I have lost track of days of the week and I have lost track of the days of the month. These arbitrary measurements of time no longer have any meaning to me. The week has been condensed. Begone the Monday-Friday work schedule, begone the weekend. Now there exist only two days; A and B.For those of you unaware (I direct you to my first post) I am now ‘taking’ four university classes. I say ‘taking,’ because I am not writing any of the essays (at least, not yet) and I am not getting a grade, but I am reading, diligently, the readings (in some cases, watching the movies) and I am participating in class discussions and during lectures (sometimes more than the students do). The professors have been really fantastic about letting me sit in and participate during classes, so that’s been great. Here is a look at my current schedule:

0700-0800 Breakfast 0645-0730 Workout
0800-0930 Global Studies 0730-0830 Breakfast
0930-1130 Study Hall 0830-0930 Free Study Time
1130-1230 Lunch 0930-1050 Linguistics
1230-1530 Free Study Time 1050-1100 Dash to RotE
1530-1650 Comparative Government and Politics 110-1220 Religions of the East
1650-1730 Free Study Time 1220-1230 Drop-off Books in Cabin
1730-1820 Dinner 1230-1330 Lunch
1820-1850 Piano Lessons (Variable) 1330-1730 Free Study Time
1850-1900 Woo Hoo! 10 Minutes 1730-1820 Dinner
1900-2000 Evening Seminars

(I don’t usually go)

1820-1850 Piano Lessons (Variable)
2000-2200 More Studying and Getting Ready for Bed 1850-1900 Woo Hoo! 10 Minutes
1900-2000 Evening Seminars (Same)
2000-2200 More Studying and Getting Ready for Bed


Ahh! The formatting! Oh, it hurts!

Anyhow, in the following paragraphs, I will explain the meanings and significances of each of these items, with a collection of anecdotes, to create for you, an understanding of what shiplife is really like.

First, We Eat.

The meals are served cafeteria-style with one difference… they’re actually good. Breakfast consists of a combination of oatmeal, pancakes, French toast, assorted pastries, eggs, potatoes, cereal, and toast. There is usually a pretty nice, wide selection. Lunch and dinner are rolls (the best part, except for on some really good pasta days) pasta, sauce, meats, potatoes and veggies. They offer a salad bar, and all types of stuff. Of course, I’m most interested in the rolls, the pasta, and the meat, which so far, have all been consistently good, which is nice. When it isn’t too windy, we sit outside on the back deck and watch the waves.

Global Studies

This is the first of my four classes. It is mandatory for all students, and staff, faculty, and life-long-learners (paying-old-people) are heavily encouraged to join. The curriculum is set in such a manner that the class is designed to teach us everything we will need to know about the next port stop, while throwing in various bits about global citizenship and sociology. So far, it’s been pretty good, and in the last class I learned a ton of trivia about Hawaii and the tropics. For example, squirrels and snakes? Illegal in Hawaii (because they would a have no predators and are invasive species) Also, there are only two mammals native to Hawaii. Furthermore, I can now explain the reasoning for the trade winds and give a general overview about the history of the Hawaiian Islands (which stretch across 1,500 miles in total!). I’m going to be insufferable by the time this trip is over. The GS class is huge with 300 students in our group, so there isn’t too much opportunity to participate here, but that’s okay. This is one of the classes where the best thing is to take as many notes as possible and then memorize everything that you write down.
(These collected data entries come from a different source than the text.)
/-- The die whose capture is to start: dies are captured one at a time, the lowest that is due first. -/
def captureNext (s : State) : Option Nat :=
  if (List.range 16).any fun d => (getDie s d).dphase != 0 then none else (List.range 16).find? (ckptDue s)

/-- Does a capture that is to start hold back new copy commands of a core? -/
def copyHeld (s : State) (c : Nat) : Bool := !isMgmt c && captureNext s == some (dieOf c)

/-! ### The norm watch (R284 to R286) -/

/-- An exact product of two finite numbers. -/
def FV.times : FV → FV → FV
  | .num a m e, .num b n f => .num (a != b) (m * n) (e + f)
  | x, _ => x

def finiteNum (x : FV) : Bool := match x with | .num _ _ _ => true | _ => false

/-- Does a sample jump, and what is NPREV after it? -/
def sampleJump (jump : BitVec 32) (prev : Option (BitVec 32)) (r : BitVec 32) : Bool × Option (BitVec 32) :=
  let x := f32.read true r.toNat
  if !finiteNum x then (true, prev)
  else match prev with
    | none => (false, some r)
    | some p =>
      let q := f32.read true p.toNat
      let j := f32.read true jump.toNat
      ((FV.times j q).lt x || (FV.times j x).lt q, some r)

/-- The record's payload words (Table 13.1). -/
def watchWords (w : WatchRec) : List Word :=
  [w.fseq ++ w.findex, w.fr ++ w.fprev, w.lseq ++ w.jcount, 0]

/-- A report of context `x` of core `c` is on its way to the package's record: those of one master cycle reach it in ascending core number
(R285, R38). It takes a place in the program order of the context's accesses, and is not sent twice (R348). -/
def sendReport (s : State) (c x : Nat) (r prev : BitVec 32) : State :=
  let k := getCtx s c x
  sendOnce (setCtx s c x { k with nload := k.nload + 1 }) c x k.nload SendKind.norm.code 16 .plain fun t =>
    setSerai t fun q => { q with normq := q.normq ++ [(c, k.taskid, r, prev)] }

/-- A report reaches the package's record (R286): the first opens it and raises the event; the others change LSEQ and JCOUNT. -/
def watchReport (s : State) (taskid : Word) (r prev : BitVec 32) : State :=
  let w := s.serai.watch
  let q := taskid.extractLsb' 32 32
  if w.opened then
    setSerai s fun t => { t with watch := { w with lseq := q, jcount := if w.jcount = BitVec.allOnes 32 then w.jcount else w.jcount + 1 } }
  else
    let n : WatchRec := ⟨true, q, taskid.setWidth 32, r, prev, q, 1⟩
    eventOpen (setSerai s fun t => { t with watch := n }) 0x0C (watchWords n)

/-- Of the waiting reports, the first of the lowest core, and the others. -/
def lowestReport : List (Nat × Word × BitVec 32 × BitVec 32) → Option ((Nat × Word × BitVec 32 × BitVec 32) × List (Nat × Word × BitVec 32 × BitVec 32))
  | [] => none
  | e :: r => match lowestReport r with
    | some q => if q.1.1 < e.1 then some (q.1, e :: q.2) else some (e, r)
    | none => some (e, r)

/-- One waiting report reaches the record. -/
def takeReport (s : State) : State :=
  match lowestReport s.serai.normq with
  | some (e, r) => watchReport (setSerai s fun t => { t with normq := r }) e.2.1 e.2.2.1 e.2.2.2
  | none => s

/-- Samples left after the last write to NWATCH of the interval. -/
def lastSamples : List WatchItem → List (BitVec 32) × Bool
  | [] => ([], false)
  | .write _ :: r => let t := lastSamples r; (t.1, true)
  | .sample v :: r => let t := lastSamples r; (if t.2 then t.1 else v :: t.1, t.2)

/-- The samples of an interval act in program order. -/
def actSamples (s : State) (c x : Nat) : List (BitVec 32) → State
  | [] => s
  | r :: t =>
    let k := getCtx s c x
    let j := sampleJump (k.live.nwatch.extractLsb' 32 32) k.nprev r
    let s1 := setCtx s c x { k with nprev := j.2 }
    actSamples (if j.1 then sendReport s1 c x (if (f32.read true r.toNat).isNan then 0x7FC00000 else r) (k.nprev.getD 0) else s1) c x t

def actWatch (s : State) (c x : Nat) : State :=
  let k := getCtx s c x
  let w := lastSamples k.watch
  let wrote := k.watch.any fun i => match i with | .write _ => true | .sample _ => false
  actSamples (setCtx s c x { k with watch := [], nprev := if wrote then none else k.nprev }) c x w.1

/-! ### Step 4: the non-undoable slots (R24) -/

/-- A store entry stands in its place in program order, an STL of step 4 before a VST of its own bundle that follows it (log entry
139). -/
def insertEntry (e : StoreEntry) : List StoreEntry → List StoreEntry
  | [] => [e]
  | q :: r => if e.seq < q.seq then e :: q :: r else q :: insertEntry e r

/-- Does an act wait at step 4: a full copy queue, launch queue, event queue or seal table, or a capture that is to start? -/
def actWaits (s : State) (c x : Nat) : Act → Bool
  | .copy _ => decide (Config.copyEntries ≤ (getCtx s c x).copyq.length) || copyHeld s c
  | .taskl _ _ => decide (Config.launchQueue ≤ (s.serai.launches.filter fun l => l.byTask).length)
  | .evsig _ => decide (Config.eventQueue ≤ (getDie s (dieOf c)).evq.length)
  | .seal _ _ => decide (Config.sealTable ≤ s.serai.seals.length)
  | _ => false

/-- A sleeping or refused MNAP answers its code and disarms the monitor (Table 8.2). -/
def napWake (s : State) (c x d code : Nat) : State :=
  let k := getCtx s c x
  let put := fun (r : Regs) => if d = 0 then r else { r with g := r.g.set d (BitVec.ofNat 64 code) }
  setCtx s c x { k with live := put k.live, wp := put k.wp, nap := none, block := .no, mon := ⟨[], .disarmed, false⟩ }

/-- The die's log keeps the code, so that a replayed MNAP answers the same (R348); its MNAP was the last act of the context. -/
def napEnds (s : State) (c x d code : Nat) : State :=
  let k := getCtx s c x
  let e := coreEnd c
  let s1 := if keepsLog s e then setDie s e { getDie s e with
      log := (getDie s e).log ++ [⟨e, 0, .answer k.run (k.nload - 1) (BitVec.ofNat 64 code)⟩] } else s
  napWake s1 c x d code

/-- MNAP at step 4 (R193). -/
def napAct (s : State) (c x d limit : Nat) : State :=
  let k := getCtx s c x
  match takeReplay s c (isAnswer k.run (k.nload - 1)) with
  | some q => napWake q.2 c x d q.1.toNat
  | none => match k.mon.st with
    | .fired => napEnds s c x d 0
    | .disarmed => napEnds s c x d 2
    | .armed => if limit = 0 then napEnds s c x d 1 else setCtx s c x { k with nap := some d, napEnd := s.now + limit }

/-- A register that awaits a TASKL's answer receives it, and its waypoint image (R196). -/
def putAnswer (k : Ctx) (d : Nat) (v : Word) : Ctx :=
  let put := fun (r : Regs) => if d = 0 then r else { r with g := r.g.set d v }
  { k with live := put k.live, wp := put k.wp }

/-- A replayed TASKL whose answer the log holds writes its register (R348). -/
def answerAgain (s : State) (c x d place : Nat) : State :=
  match takeReplay s c (isAnswer (getCtx s c x).run place) with
  | some q => setCtx q.2 c x (putAnswer (getCtx q.2 c x) d q.1)
  | none => s

/-- The seal table entry that operands name (R203): none where the element has no tile. -/
def sealOf (s : State) (k : Ctx) (a b : Word) : Option Seal :=
  match locate s k a with
  | some (tile, _) => some ⟨refTid a, tile, b.toNat % 2 ^ 17, k.pid⟩
  | none => none

/-- One act is performed; it takes a place of its own in the program order of its context's accesses. -/
def performAct (s0 : State) (c x : Nat) (a : Act) : State :=
  let n := (getCtx s0 c x).nload
  let s := setCtx s0 c x { getCtx s0 c x with nload := n + 1 }
  let k := getCtx s c x
  match a with
  | .atomic id =>
    later (setCtx s c x { k with loads := k.loads.map fun l => if l.id = id then { l with handed := true } else l })
      (.longLoadReturn c x id)
  | .stl e => later (setCtx s c x { k with wbuf := insertEntry { e with committed := true } k.wbuf }) (.storePerformed c x)
  | .copy q => performCopy s c x q
  | .zxt => if licHolds s c x then startZxt s c x false else s
  | .trap code slot => setCtx s c x { k with post := k.post ++ [.trap code slot], pc := k.bnext, jumped := false }
  | .halt => setCtx s c x { k with post := k.post ++ [.halt], pc := k.bnext, jumped := false }
  | .resume t => setCtx s c x (handlerReturn k t)
  | .mnap d limit => napAct s c x d limit
  | .taskl d addr =>
    answerAgain (actOnce s c x n .taskl fun t => later (setSerai t fun r => { r with launches := r.launches ++
      [⟨k.pid, addr, k.prio.toNat, c, x, k.task, n, d, true, none, false⟩] }) .manifestEntry) c x d n
  | .taskr => match k.task with | some e => abortAndSplit s e | none => s
  | .dsig v slot => actOnce s c x n .dsig fun t =>
    later (setSerai t fun r => { r with dsigs := r.dsigs ++ [⟨c, x, k.task, n, v, k.bpc, slot⟩] }) .dsigApply
  | .evsig v => actOnce s c x n .evsig fun t =>
    setDie t (dieOf c) { getDie t (dieOf c) with
      evq := (getDie t (dieOf c)).evq ++ [⟨c, x, k.task, n, [v, k.taskid, ctxid c x]⟩] }
  | .seal a b => (match sealOf s k a b with
    | some e => sendOnce s c x n SendKind.seal.code 16 .plain fun t => setSerai t fun r => { r with seals := r.seals ++ [e] }
    | none => s)
  | .unseal a b => (match sealOf s k a b with
    | some e => sendOnce s c x n SendKind.seal.code 16 .plain fun t => setSerai t fun r => { r with seals := r.seals.filter fun o => o != e }
    | none => s)
  | .dcinvLine p => dropL1 s c p
  | .dcinvL2 d => setDie s d { getDie s d with l2 := .empty }
  | .cwr ix v sel ths => writeReg s ix.toNat v sel ths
In a side-ish note, I would address why I say trivia. My current attitude is that my whole purpose for taking classes is to increase my trivial knowledge. First, I should recognize why most student pay attention in class: grades. Tests and essays and tests and grades. For most students this is the most and only important reason to pay attention. For me, it’s a little different. Over the past few days, I have had the opportunity to eat a few meals with two professors, whose classes I am taking, and they know so much stuff. They know all about their fields and other peoples’ fields and all kinds of random stuff and it’s awesome. It has led me to realize that there is intelligence in acing tests, and that sort of thing, but the purest form of intelligence, the type that I see in my grandfather and in these professors, and that I revere, is the kind where they each seem to know everything. And yet they all know different things, so they have all types of knowledge to share and gain from in depth conversations with one another. Part of this comes from their studying in University, and on a daily basis (as professors), but part of it is just an aptitude for trivia. This is the type of thing that I hope to foster in myself, so that I too can seem to know everything; so that I too can answer questions like: How is Plato like NATO? And not have to dumbly respond “a, t, o.” (That was a question that one had to answer in an oral competence exam getting his Master’s)

Study Time

You may notice that there is a lot of “Free Study Time” in my schedule. For my sisters, this pretty much translates to “Recess.” While that would be nice for me, I have some other things that I need to do. Each of the four classes that I am taking assign readings, each of which usually take 1-1.5 hours. This takes up a lot of time, but it helps me to stay on top of things in class discussions, and ahead of the students, since apparently, according to one of my professors, “university students might sort of do the reading, but they might not… and maybe they read some of it after the class… but really, it is to [their] benefit to do the reading before the class, so that [they] are prepared and can participate in the discussions” (Hackett/best approximation). I have also had some time to work on some January school work that still isn’t done (Oh my goodness, what a slacker. Still not done? Really? Come on). Yup. In the meanwhile, I’ve started teaching myself Python 3 out of an instruction book that I got in California, just before we left. So that’s been fun. I hope to find some time to start doing some creative writing, but I need to focus on my schoolwork first and get more used to the rhythm of the current state of affairs before I can start thinking about that.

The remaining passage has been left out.